W razie uwag piszcie, w razie gdy nie będzie sprzeciwu ze strony nikogo zaangażowanego w HSŁ uznaję plan za zaakceptowany przez aklamację.
Czekam również na propozycję koloru ścian. W razie gdyby nie było żadnych sensownych to weźmiemy taki na który Jacek wskaże palcem mówiąc "o, ten jest fajny".
Pzdr, Kacper
Mogę podjąć się posprawdzania wszystkich gniazdek, w razie potrzeby wymiany na takie z "bolcami", podwójnych zamiast pojedynczych, podłączenia uziemienia itd. Tylko nie jestem w stanie powiedzieć, kiedy będę w stanie to zrobić, bo na razie sam jestem uziemiony. (pun intended)

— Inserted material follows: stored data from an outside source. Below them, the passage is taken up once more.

-- ==== Sys2Proof/Machine/Flags.lean ====
section
/-! DEFINITION. The flags of STATUS (10_state.md rules R21, R28) and the arithmetic that sets OVF: narrowing and wrapping
(40_fixed_point_mac.md rules R91, R92). A computation that may set OVF is a value with the flag beside it. -/

namespace Sys2Proof.Machine

open Sys2Proof

/-! ## STATUS -/

/-- INIT_DONE, bit 0. -/
def State.initDone (s : State) : Bool := s.status.getLsbD 0

/-- VIEW_VALID, bit 1. -/
def State.viewValid (s : State) : Bool := s.status.getLsbD 1

/-- VIEW, bit 2. -/
def State.viewId (s : State) : ViewId := if s.status.getLsbD 2 then .back else .front

/-- OVF, bit 3. -/
def State.ovf (s : State) : Bool := s.status.getLsbD 3

/-- ERR, bit 4. -/
def State.err (s : State) : Bool := s.status.getLsbD 4

/-- `STATUS.OVF <- 1` where `b` holds; OVF is sticky (rule R21). -/
def State.noteOvf (b : Bool) (s : State) : State :=
  { s with status := s.status ||| (if b then 0x0008 else 0) }

/-- `STATUS.INIT_DONE <- 1` (rule R120). -/
def State.setInitDone (s : State) : State := { s with status := s.status ||| 0x0001 }

/-- `STATUS.VIEW <- v; STATUS.VIEW_VALID <- 1` (rule R130). -/
def State.setViewBits (v : ViewId) (s : State) : State :=
  { s with status := (s.status &&& ~~~0x0004) ||| (match v with | .front => 0x0002 | .back => 0x0006) }

/-! ## Values with an overflow flag -/

/-- A computed value and whether some narrowing on the way lost bits. -/
structure Flagged (α : Type) where
  val : α
  ovf : Bool
deriving DecidableEq, Repr

/-- A value computed without a narrowing. -/
def Flagged.pure {α : Type} (a : α) : Flagged α := ⟨a, false⟩

/-- One computation after another; the flag is sticky. -/
def Flagged.bind {α β : Type} (m : Flagged α) (f : α → Flagged β) : Flagged β :=
  let r := f m.val
  ⟨r.val, m.ovf || r.ovf⟩

/-- A function of the value that narrows nothing. -/
def Flagged.map {α β : Type} (f : α → β) (m : Flagged α) : Flagged β := ⟨f m.val, m.ovf⟩

/-- A list of computations, one after another. -/
def Flagged.seq {α : Type} : List (Flagged α) → Flagged (List α)
  | [] => .pure []
  | m :: ms => m.bind fun a => (Flagged.seq ms).map fun as => a :: as

/-- Deliver the value to the state and record the overflow in STATUS.OVF. -/
def State.commit {α : Type} (m : Flagged α) (k : α → State → State) (s : State) : State :=
  k m.val (s.noteOvf m.ovf)

/-- `narrow16(v)`, rule R91: the low 16 bits, OVF when v does not fit. -/
def narrow16 (v : Int) : Flagged I16 := ⟨BitVec.ofInt 16 v, decide (v < -32768 ∨ 32767 < v)⟩

/-- `wrap32(v)`, rule R92: the low 32 bits, OVF when v does not fit. -/
def wrap32 (v : Int) : Flagged I32 := ⟨BitVec.ofInt 32 v, decide (v < -2147483648 ∨ 2147483647 < v)⟩

end Sys2Proof.Machine
end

Ogólnie mogę robić za HSowego elektryka. Choć oczywiście, jakby ktoś chciał mnie wyręczyć, to protestować nie będę. ;) W każdym razie pomoc mile widziana. Mogę też nauczyć co i jak.
Tomek Księżak
W dniu 19.09.2020 o 01:24, Kacper Szmigiel przez Lodz pisze:
Jutro widzę się z Jackiem w lokalu (circa 14, możliwe że wcześniej) i zaczynamy od działania. Jako że nie mogę zasnąć to snuję plan wystrzelenia politechniki na orbitę saturna ogarnięcia lokalu. Mój wstępny zarys planu na najbliższe 2-3 dni jest następujący:
- Cały content głównego pomieszczenia upaństwowić i wypierdolić.

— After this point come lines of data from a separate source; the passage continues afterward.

-- ==== Sys2Proof/Certificates/Slice0/Obligations.lean ====
section
/-! DEFINITION. The statements for the provers, each with the rule of spec/ it formalises. A statement says what a
command answers in integer arithmetic of its own (`/` on `Int` is the floor for a positive divisor), not through the
model's helper functions, wherever the rule gives a formula. -/

open Sys2Proof Sys2Proof.Machine

/-- The integer fits an i16: narrowing it raises no overflow (rule R91). -/
abbrev fits16 (v : Int) : Prop := -32768 ≤ v ∧ v ≤ 32767

/-- The integer fits an i32: wrapping it raises no overflow (rule R92). -/
abbrev fits32 (v : Int) : Prop := -2147483648 ≤ v ∧ v ≤ 2147483647

/-! ## Encoding and decoding -/

/-- Rules R70 to R74, R78: decoding the encoding of any command whose operands fit their fields gives it back. -/
def Obligations.DecodeOfEncodeIsIdentity : Prop :=
  ∀ i : Instr, i.wellFormed = true → decode (encode i) = .ok i

/-- Rules R70 to R74, R78: a word that decodes is the encoding of the command it decodes to, so no bit of a legal word
is dropped and no two words are one command. -/
def Obligations.EncodeOfDecodeIsIdentity : Prop :=
  ∀ (cw : CmdWord) (i : Instr), decode cw = .ok i → i.wellFormed = true ∧ encode i = cw

/-- Rule R78's example words decode to the commands it prints. -/
def Obligations.ExampleWordsDecode : Prop :=
  decode 0x0301800200 = .ok (.fxmul 384 512) ∧ decode 0x03FF8002DC = .ok (.fxmul (-128) 732) ∧
  decode 0x1200000120 = .ok (.sphlut 288) ∧ decode 0x13FFFFFFFF = .ok (.shdlut (-1)) ∧
  decode 0x1100000001 = .ok (.setview .back) ∧ decode 0x3000000007 = .ok (.rendrow 7) ∧
  decode 0x3400010007 = .ok (.storerow .back 7) ∧ decode 0x2100200020 = .ok (.shade 32 32) ∧
  decode 0x2200810002 = .ok (.dither 129 false true .sphere) ∧
  decode 0x2200810007 = .ok (.dither 129 true true .ground) ∧ decode 0x231B1B0000 = .ok (.tilepack 0x1B1B)

/-- The opcode map of rule R73 with the masks of rule R71: opcode, mask. -/
def opcodeRows : List (BitVec 8 × CmdWord) :=
  [(0x00, 0xFFFFFFFFFF), (0x01, 0xFF0000FFFF), (0x02, 0xFF0000FFFF), (0x03, 0xFF00000000), (0x04, 0xFFFFFFFFFF),
   (0x05, 0xFF00000000), (0x06, 0xFFFFFFFFFF), (0x10, 0xFFFFFFFFFF), (0x11, 0xFFFFFFFFFE), (0x12, 0xFF00000000),
   (0x13, 0xFF00000000), (0x14, 0xFFFF00FF00), (0x15, 0xFFFFFFFF00), (0x20, 0xFFFF00FF00), (0x21, 0xFFFF00FF00),
   (0x22, 0xFFFF00FFF8), (0x23, 0xFF0000FFFF), (0x30, 0xFFFFFFFF00), (0x31, 0xFFFFFFFF00), (0x32, 0xFFFFFFFF00),
   (0x33, 0xFFFFFFFF00), (0x34, 0xFFFFFEFF00), (0x35, 0xFFFFFFFFFE)]

/-- Rules R71, R74, R76: a word is rejected for its opcode exactly where no row has it, for a reserved bit exactly where
its row's mask test fails, and decodes otherwise. -/
def Obligations.DecodeRejectsExactlyIllegalWords : Prop :=
  ∀ cw : CmdWord,
    (decode cw = .error .reservedOpcode ↔ ∀ r ∈ opcodeRows, cw.extractLsb' 32 8 ≠ r.1) ∧
    (decode cw = .error .reservedBit ↔
      ∃ r ∈ opcodeRows, cw.extractLsb' 32 8 = r.1 ∧ cw &&& r.2 ≠ r.1.setWidth 40 <<< 32) ∧
    ((∃ i, decode cw = .ok i) ↔ ∃ r ∈ opcodeRows, cw &&& r.2 = r.1.setWidth 40 <<< 32)

/-! ## The step -/

/-- Rule R260: with no command held, a word that decodes is run as its command, in the state whose vblank level is the
next sample and from which the word has been taken. -/
def Obligations.StepRunsTheDecodedCommand : Prop :=
  ∀ (s : State) (cw : CmdWord) (es : List HostEvent) (i : Instr),
    s.held = none → s.events = .command cw :: es → decode cw = .ok i →
    step s =
      exec i { s with vblank := s.vblankNext.headD s.vblank, vblankNext := s.vblankNext.tail, events := es }

/-- Rules R74, R232: an illegal word sets ERR and, where it is the first error, ERRCODE to 1; it has no other
effect. -/
def Obligations.IllegalWordHasOnlyErrorOne : Prop :=
  ∀ (s : State) (cw : CmdWord) (es : List HostEvent) (e : DecodeError),
    s.held = none → s.events = .command cw :: es → decode cw = .error e →
    step s = .next { s with
      vblank := s.vblankNext.headD s.vblank, vblankNext := s.vblankNext.tail, events := es
      status := s.status ||| 0x0010
      errcode := if s.status.getLsbD 4 then s.errcode else 1 }

/-- Rules R59, R236: a held copy command changes nothing while vblank is 0 and is carried out by the first step that
finds vblank 1. That a held command whose host asserts no reset is what a step goes on with is log entry 7. -/
def Obligations.HeldCommandWaitsThenRuns : Prop :=
  ∀ (s : State) (i : Instr), s.held = some i → waitsForVblank i = true → inRange s.cfg i = true →
    s.events.head? ≠ some .reset →
    (s.vblankNext.headD s.vblank = false →
      step s = .next { s with vblank := false, vblankNext := s.vblankNext.tail }) ∧
    (s.vblankNext.headD s.vblank = true →
      step s = exec i { s with vblank := true, vblankNext := s.vblankNext.tail, held := none })

/-- Rules R40, R250, R251: after reset STATUS and ERRCODE are 0; the host's reset makes them so, leaves RTCORE idle and
does not touch DISP, the configuration or what the host presents next. -/
def Obligations.ResetClearsFlagsKeepsDisplay : Prop :=
  (∀ c : Config, (State.resetOf c).status = 0 ∧ (State.resetOf c).errcode = 0) ∧
  (∀ (s : State) (es : List HostEvent), s.events = .reset :: es →
    ∃ t, step s = .next t ∧ t.status = 0 ∧ t.errcode = 0 ∧ t.held = none ∧ t.disp = s.disp ∧ t.cfg = s.cfg ∧
      t.events = es)

/-- Rules R56, R230, R234: whatever the state, a step answers a next state; RTCORE has no trap and no command forms an
address outside its space. In states no run reaches it also rests on two choices of the model: that a memory access
outside a byte space is the fault noSuchByte (log entry 12) and that a table read beyond its list is 0, no fault (log
entry 13). -/
def Obligations.EveryStepAnswersANextState : Prop := ∀ s : State, ∃ t, step s = .next t

/-! ## Errors and flags -/

/-- Rule R232: the first error wins ERRCODE, ERR is set, and nothing else changes. -/
def Obligations.FirstErrorWins : Prop :=
  ∀ (c : ErrorCode) (s : State),
    (s.err = false → s.raiseError c = { s with status := s.status ||| 0x0010, errcode := c.code }) ∧
    (s.err = true → s.raiseError c = s)

/-- Rules R75, R231: a command with an index outside its range has no effect but Error(2), before any wait. -/
def Obligations.RangeErrorHasNoOtherEffect : Prop :=
  ∀ (i : Instr) (s : State), inRange s.cfg i = false →
    exec i s = .next { s with
      status := s.status ||| 0x0010, errcode := if s.status.getLsbD 4 then s.errcode else 2 }

/-- Rules R21, R22, R232: no command clears INIT_DONE, VIEW_VALID, OVF or ERR, and once ERR is set no command changes
ERRCODE. -/
def Obligations.StickyFlagsStaySet : Prop :=
  ∀ (i : Instr) (s t : State), exec i s = .next t →
    (s.initDone = true → t.initDone = true) ∧ (s.viewValid = true → t.viewValid = true) ∧
    (s.ovf = true → t.ovf = true) ∧ (s.err = true → t.err = true ∧ t.errcode = s.errcode)

/-- Rule R21: no command reads STATUS (nor ERRCODE): from a state that differs in them alone, a command changes all
else in the same way. -/
def Obligations.NoCommandReadsStatus : Prop :=
  ∀ (i : Instr) (s t : State) (st ec : BitVec 16), exec i s = .next t →
    ∃ u, exec i { s with status := st, errcode := ec } = .next u ∧
      { u with status := t.status, errcode := t.errcode } = t

/-- Rules R28, R42: OVF is raised by the listed commands alone. -/
def Obligations.OvfRaisedOnlyByNarrowingCommands : Prop :=
  ∀ (i : Instr) (s t : State), exec i s = .next t → s.ovf = false → t.ovf = true →
    match i with
    | .fxint _ | .fxmul _ _ | .mac _ _ | .macrd | .init | .setview _ | .isect _ _ | .shade _ _ | .rendrow _
    | .rendline _ => True
    | .nop | .fxtrunc _ | .macclr | .sphlut _ | .shdlut _ | .raydir _ _ | .gndrow _ | .dither _ _ _ _
    | .tilepack _ | .uprow _ | .upline _ | .storerow _ _ | .loadscene _ => False

/-- Rule R25: the read port zero-extends 16-bit registers and reads numbers 6 and 7 as 0. -/
def Obligations.ReadPortNumbersRegisters : Prop :=
  ∀ s : State,
    (s.readPort 0).toNat = s.status.toNat ∧ (s.readPort 1).toNat = s.errcode.toNat ∧
    (s.readPort 2).toNat = s.r0.toNat ∧ (s.readPort 3).toNat = s.r1.toNat ∧ (s.readPort 4).toNat = s.r2.toNat ∧
    s.readPort 5 = s.acc ∧ s.readPort 6 = 0 ∧ s.readPort 7 = 0

/-! ## Which command writes which state -/

/-- Rules R24, R30 to R35, R42: only INIT writes the global tables and INIT_DONE; only SETVIEW the per-view state, VIEW and
VIEW_VALID; only MACCLR and MAC write ACC, and only MACCLR makes it written (rule R252; log entry 3). -/
def Obligations.TablesAndAccWrittenOnlyByTheirCommands : Prop :=
  ∀ (i : Instr) (s t : State), exec i s = .next t →
    (i ≠ .init → t.tab = s.tab ∧ t.initDone = s.initDone) ∧
    ((∀ v, i ≠ .setview v) → t.view = s.view ∧ t.viewId = s.viewId ∧ t.viewValid = s.viewValid) ∧
    (i ≠ .macclr → (∀ a b, i ≠ .mac a b) → t.acc = s.acc) ∧
    (i ≠ .macclr → t.accWritten = s.accWritten)

/-- Rules R23, R42: each command leaves the result registers its rule does not name unchanged. -/
def Obligations.ResultRegistersFrame : Prop :=
  ∀ (i : Instr) (s t : State), exec i s = .next t →
    match i with
    | .sphlut _ | .raydir _ _ | .gndrow _ | .isect _ _ | .shade _ _ => True
    | .shdlut _ | .tilepack _ => t.r2 = s.r2
    | .fxint _ | .fxtrunc _ | .fxmul _ _ | .macrd | .dither _ _ _ _ => t.r1 = s.r1 ∧ t.r2 = s.r2
    | .nop | .macclr | .mac _ _ | .init | .setview _ | .rendrow _ | .rendline _ | .uprow _ | .upline _
    | .storerow _ _ | .loadscene _ => t.r0 = s.r0 ∧ t.r1 = s.r1 ∧ t.r2 = s.r2

/-- Rules R36 to R38, R42: ROWBUF is written by RENDROW and RENDLINE alone, CACHE[v] by STOREROW v alone, DISP by UPROW,
UPLINE and LOADSCENE alone: every other byte reads as before. -/
def Obligations.ByteMemoriesWrittenOnlyByTheirCommands : Prop :=
  ∀ (i : Instr) (s t : State), exec i s = .next t →
    ((∀ tr, i ≠ .rendrow tr) → (∀ y, i ≠ .rendline y) → ∀ a, t.byte .rowbuf a = s.byte .rowbuf a) ∧
    (∀ v, (∀ tr, i ≠ .storerow v tr) → ∀ a, t.byte (.cache v) a = s.byte (.cache v) a) ∧
    (waitsForVblank i = false → ∀ a, t.byte .disp a = s.byte .disp a)

/-- Rules R38, R55, R63: every byte of DISP outside the NT·16 owned bytes stays as it is. -/
def Obligations.DisplayWrittenOnlyInOwnedBlock : Prop :=
  ∀ (i : Instr) (s t : State) (a : Nat), exec i s = .next t →
    (a < s.cfg.tileBase * 16 ∨ (s.cfg.tileBase + (s.cfg.w / 8) * (s.cfg.h / 8)) * 16 ≤ a) →
    t.byte .disp a = s.byte .disp a

/-- Rule R38: RTCORE never reads DISP: from a state that differs in DISP alone, a command changes all else in the same
way. -/
def Obligations.DisplayIsNeverRead : Prop :=
  ∀ (i : Instr) (s t : State) (d : Memory), exec i s = .next t →
    ∃ u, exec i { s with disp := d } = .next u ∧ { u with disp := t.disp } = t

/-- Rules R20, R251: no command writes the configuration or another input. -/
def Obligations.InputsAreNeverWritten : Prop :=
  ∀ (i : Instr) (s t : State), exec i s = .next t →
    t.cfg = s.cfg ∧ t.vblank = s.vblank ∧ t.vblankNext = s.vblankNext ∧ t.events = s.events

/-! ## Invariants -/

/-- The invariant holds after reset, under every configuration. -/
def Obligations.ResetHasTheInvariant : Prop := ∀ c : Config, (State.resetOf c).Inv

/-- Every step keeps the invariant: byte memories canonical and inside their spaces, tables of their sizes, reserved bits
of STATUS 0, ERRCODE a known code and non-zero exactly with ERR, VIEW only with VIEW_VALID, and a held command one that
waits and has passed its checks. -/
def Obligations.StepKeepsTheInvariant : Prop :=
  ∀ s t : State, s.Inv → step s = .next t → t.Inv

/-- Rules R21, R41, R125, R133 to R135: every step keeps what the flags promise: INIT_DONE that the global tables are
INIT's, VIEW_VALID that the whole per-view state is what SETVIEW builds for STATUS.VIEW from the DY and DZ it found, with
the view's light and shadow centre and with consistent rows. -/
def Obligations.StepKeepsTheTablesCurrent : Prop :=
  ∀ s t : State, s.globalsCurrent → s.viewCurrent → step s = .next t → t.globalsCurrent ∧ t.viewCurrent

/-! ## The fixed-point layer -/

/-- Rule R91: the low 16 bits, equal to the value where it fits; STATUS.OVF is set exactly where it does not (or was set
before), and delivering the result changes no other flag. -/
def Obligations.NarrowKeepsLowSixteenBits : Prop :=
  ∀ v : Int, ((narrow16 v).val.toNat : Int) = v % 65536 ∧
    (-32768 ≤ v → v ≤ 32767 → (narrow16 v).val.toInt = v) ∧
    ∀ (k : I16 → State → State) (s : State),
      s.commit (narrow16 v) k = k (narrow16 v).val
        { s with status := if v < -32768 ∨ 32767 < v then s.status ||| 0x0008 else s.status }

/-- Rule R95: floor(a·b / 256) narrowed, the flag exactly where that does not fit; where it fits the result is the
floor; value and flag depend on the product alone. -/
def Obligations.FixedMultiplyFloors : Prop :=
  ∀ a b : I16,
    fxMul a b = narrow16 (a.toInt * b.toInt / 256) ∧
    ((fxMul a b).ovf = true ↔ a.toInt * b.toInt / 256 < -32768 ∨ 32767 < a.toInt * b.toInt / 256) ∧
    ((fxMul a b).ovf = false →
      256 * (fxMul a b).val.toInt ≤ a.toInt * b.toInt ∧ a.toInt * b.toInt < 256 * (fxMul a b).val.toInt + 256) ∧
    ∀ c d : I16, a.toInt * b.toInt = c.toInt * d.toInt → fxMul a b = fxMul c d

/-- Rules R13, R99: `isqrt(n)` is the largest s with s·s ≤ n. -/
def Obligations.IsqrtIsFloorSquareRoot : Prop :=
  ∀ n : Nat, isqrt n * isqrt n ≤ n ∧ n < (isqrt n + 1) * (isqrt n + 1)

Możemy to sprzedać na złomie i kupić za to zdrapkę, whatever. 2. Rozłożyć folie malarskie żeby nie zgwałcić podłogi, oraz zabezpieczyć taśmą malarską gniazdka, światłokliki i inne takie. 3. Ściany i sufit przetrzeć papierem ściernym o wysokiej gradacji i umyć za pomocą gąbki i wody z płynem do naczyń albo mydłem malarskim. 4. Jeżeli na ścianach są ubytki to w ruch pójdzie również masa szpachlowa. 5. Zagruntowanie ścian i sufitu. 6. Pomalowanie ścian i sufitu. 7. Posprzątanie powstałego pobojowiska, wyszorowanie podłóg. Wyszorowanie, a nie przetarcie mopem na odpierdol.

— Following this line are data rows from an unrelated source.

/-! ## noteOvf -/

@[simp] theorem State.noteOvf_status (b : Bool) (s : State) : (s.noteOvf b).status = s.status ||| (if b then 0x0008 else 0) := rfl
@[simp] theorem State.noteOvf_errcode (b : Bool) (s : State) : (s.noteOvf b).errcode = s.errcode := rfl
@[simp] theorem State.noteOvf_r0 (b : Bool) (s : State) : (s.noteOvf b).r0 = s.r0 := rfl
@[simp] theorem State.noteOvf_r1 (b : Bool) (s : State) : (s.noteOvf b).r1 = s.r1 := rfl
@[simp] theorem State.noteOvf_r2 (b : Bool) (s : State) : (s.noteOvf b).r2 = s.r2 := rfl
@[simp] theorem State.noteOvf_acc (b : Bool) (s : State) : (s.noteOvf b).acc = s.acc := rfl
@[simp] theorem State.noteOvf_accWritten (b : Bool) (s : State) : (s.noteOvf b).accWritten = s.accWritten := rfl
@[simp] theorem State.noteOvf_tab (b : Bool) (s : State) : (s.noteOvf b).tab = s.tab := rfl
@[simp] theorem State.noteOvf_view (b : Bool) (s : State) : (s.noteOvf b).view = s.view := rfl
@[simp] theorem State.noteOvf_rowbuf (b : Bool) (s : State) : (s.noteOvf b).rowbuf = s.rowbuf := rfl
@[simp] theorem State.noteOvf_cache0 (b : Bool) (s : State) : (s.noteOvf b).cache0 = s.cache0 := rfl
@[simp] theorem State.noteOvf_cache1 (b : Bool) (s : State) : (s.noteOvf b).cache1 = s.cache1 := rfl
@[simp] theorem State.noteOvf_disp (b : Bool) (s : State) : (s.noteOvf b).disp = s.disp := rfl
@[simp] theorem State.noteOvf_held (b : Bool) (s : State) : (s.noteOvf b).held = s.held := rfl
@[simp] theorem State.noteOvf_cfg (b : Bool) (s : State) : (s.noteOvf b).cfg = s.cfg := rfl
@[simp] theorem State.noteOvf_vblank (b : Bool) (s : State) : (s.noteOvf b).vblank = s.vblank := rfl
@[simp] theorem State.noteOvf_vblankNext (b : Bool) (s : State) : (s.noteOvf b).vblankNext = s.vblankNext := rfl
@[simp] theorem State.noteOvf_events (b : Bool) (s : State) : (s.noteOvf b).events = s.events := rfl
@[simp] theorem State.noteOvf_mem (b : Bool) (s : State) (sp : Space) : (s.noteOvf b).mem sp = s.mem sp := by
  rcases sp with _ | (_ | _) | _ <;> rfl
@[simp] theorem State.noteOvf_byte (b : Bool) (s : State) (sp : Space) (a : Nat) : (s.noteOvf b).byte sp a = s.byte sp a := by
  simp [State.byte]

/-! ## setInitDone -/

@[simp] theorem State.setInitDone_status (s : State) : (s.setInitDone).status = s.status ||| 0x0001 := rfl
@[simp] theorem State.setInitDone_errcode (s : State) : (s.setInitDone).errcode = s.errcode := rfl
@[simp] theorem State.setInitDone_r0 (s : State) : (s.setInitDone).r0 = s.r0 := rfl
@[simp] theorem State.setInitDone_r1 (s : State) : (s.setInitDone).r1 = s.r1 := rfl
@[simp] theorem State.setInitDone_r2 (s : State) : (s.setInitDone).r2 = s.r2 := rfl
@[simp] theorem State.setInitDone_acc (s : State) : (s.setInitDone).acc = s.acc := rfl
@[simp] theorem State.setInitDone_accWritten (s : State) : (s.setInitDone).accWritten = s.accWritten := rfl
@[simp] theorem State.setInitDone_tab (s : State) : (s.setInitDone).tab = s.tab := rfl
@[simp] theorem State.setInitDone_view (s : State) : (s.setInitDone).view = s.view := rfl
@[simp] theorem State.setInitDone_rowbuf (s : State) : (s.setInitDone).rowbuf = s.rowbuf := rfl
@[simp] theorem State.setInitDone_cache0 (s : State) : (s.setInitDone).cache0 = s.cache0 := rfl
@[simp] theorem State.setInitDone_cache1 (s : State) : (s.setInitDone).cache1 = s.cache1 := rfl
@[simp] theorem State.setInitDone_disp (s : State) : (s.setInitDone).disp = s.disp := rfl
@[simp] theorem State.setInitDone_held (s : State) : (s.setInitDone).held = s.held := rfl
@[simp] theorem State.setInitDone_cfg (s : State) : (s.setInitDone).cfg = s.cfg := rfl
@[simp] theorem State.setInitDone_vblank (s : State) : (s.setInitDone).vblank = s.vblank := rfl
@[simp] theorem State.setInitDone_vblankNext (s : State) : (s.setInitDone).vblankNext = s.vblankNext := rfl
@[simp] theorem State.setInitDone_events (s : State) : (s.setInitDone).events = s.events := rfl
@[simp] theorem State.setInitDone_mem (s : State) (sp : Space) : (s.setInitDone).mem sp = s.mem sp := by
  rcases sp with _ | (_ | _) | _ <;> rfl
@[simp] theorem State.setInitDone_byte (s : State) (sp : Space) (a : Nat) : (s.setInitDone).byte sp a = s.byte sp a := by
  simp [State.byte]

W taki oto sposób nasze główne pomieszczenie stałoby się właściwie gotowe do użytku. Przy dobrych wiatrach i kimś do pomocy możliwe że udałoby się zrobić większość z wymienionych jutro (chociaż pewnie skończylibyśmy dość późno).
Do wykonania tego planu konieczne będzie zrobienie zakupów. Ciężko mi teraz określić ile dokładnie będzie to kosztować, ale z pewnością zrobimy sprawozdanie finansowe z całej akcji. Mogę obiecać że będziemy celować w low-cost, ale też bez szukania oszczędności tam gdzie ich nie ma (tania farba jest tania nie bez powodu, uwierzcie na słowo).
Chętnie przyjmiemy każdego kto ma ochotę pomóc. Wymagania to chociaż dwie sprawne kończyny i głowa służąca nie tylko do noszenia czapki.
W razie uwag piszcie, w razie gdy nie będzie sprzeciwu ze strony nikogo zaangażowanego w HSŁ uznaję plan za zaakceptowany przez aklamację.
Czekam również na propozycję koloru ścian. W razie gdyby nie było żadnych sensownych to weźmiemy taki na który Jacek wskaże palcem mówiąc "o, ten jest fajny".
Pzdr, Kacper
Dzięki Wielkie Tomek, najprawdopodobniej przyda nam się taka pomoc! :)
A co do posta Kacpra, zgodnie z tym jak rozumiem do-ocracy [1], kto robi rzeczy, ten ma władzę. W związku z powyższym planuję dziś z Kacprem usiąść do tego projektu i choć spodziewam się, że jakoś super pomocny nie będę, to chociaż to rozgrzebiemy. Przypilnuję przy okazji, żebyśmy nie wyrzucili nic co jest w mojej ocenie pożyteczne. Z tego co rozumiem, na razie przebieralnię zostawimy w spokoju. Jeśli ktoś chce do nas dołączyć, koordynujmy się przez chat.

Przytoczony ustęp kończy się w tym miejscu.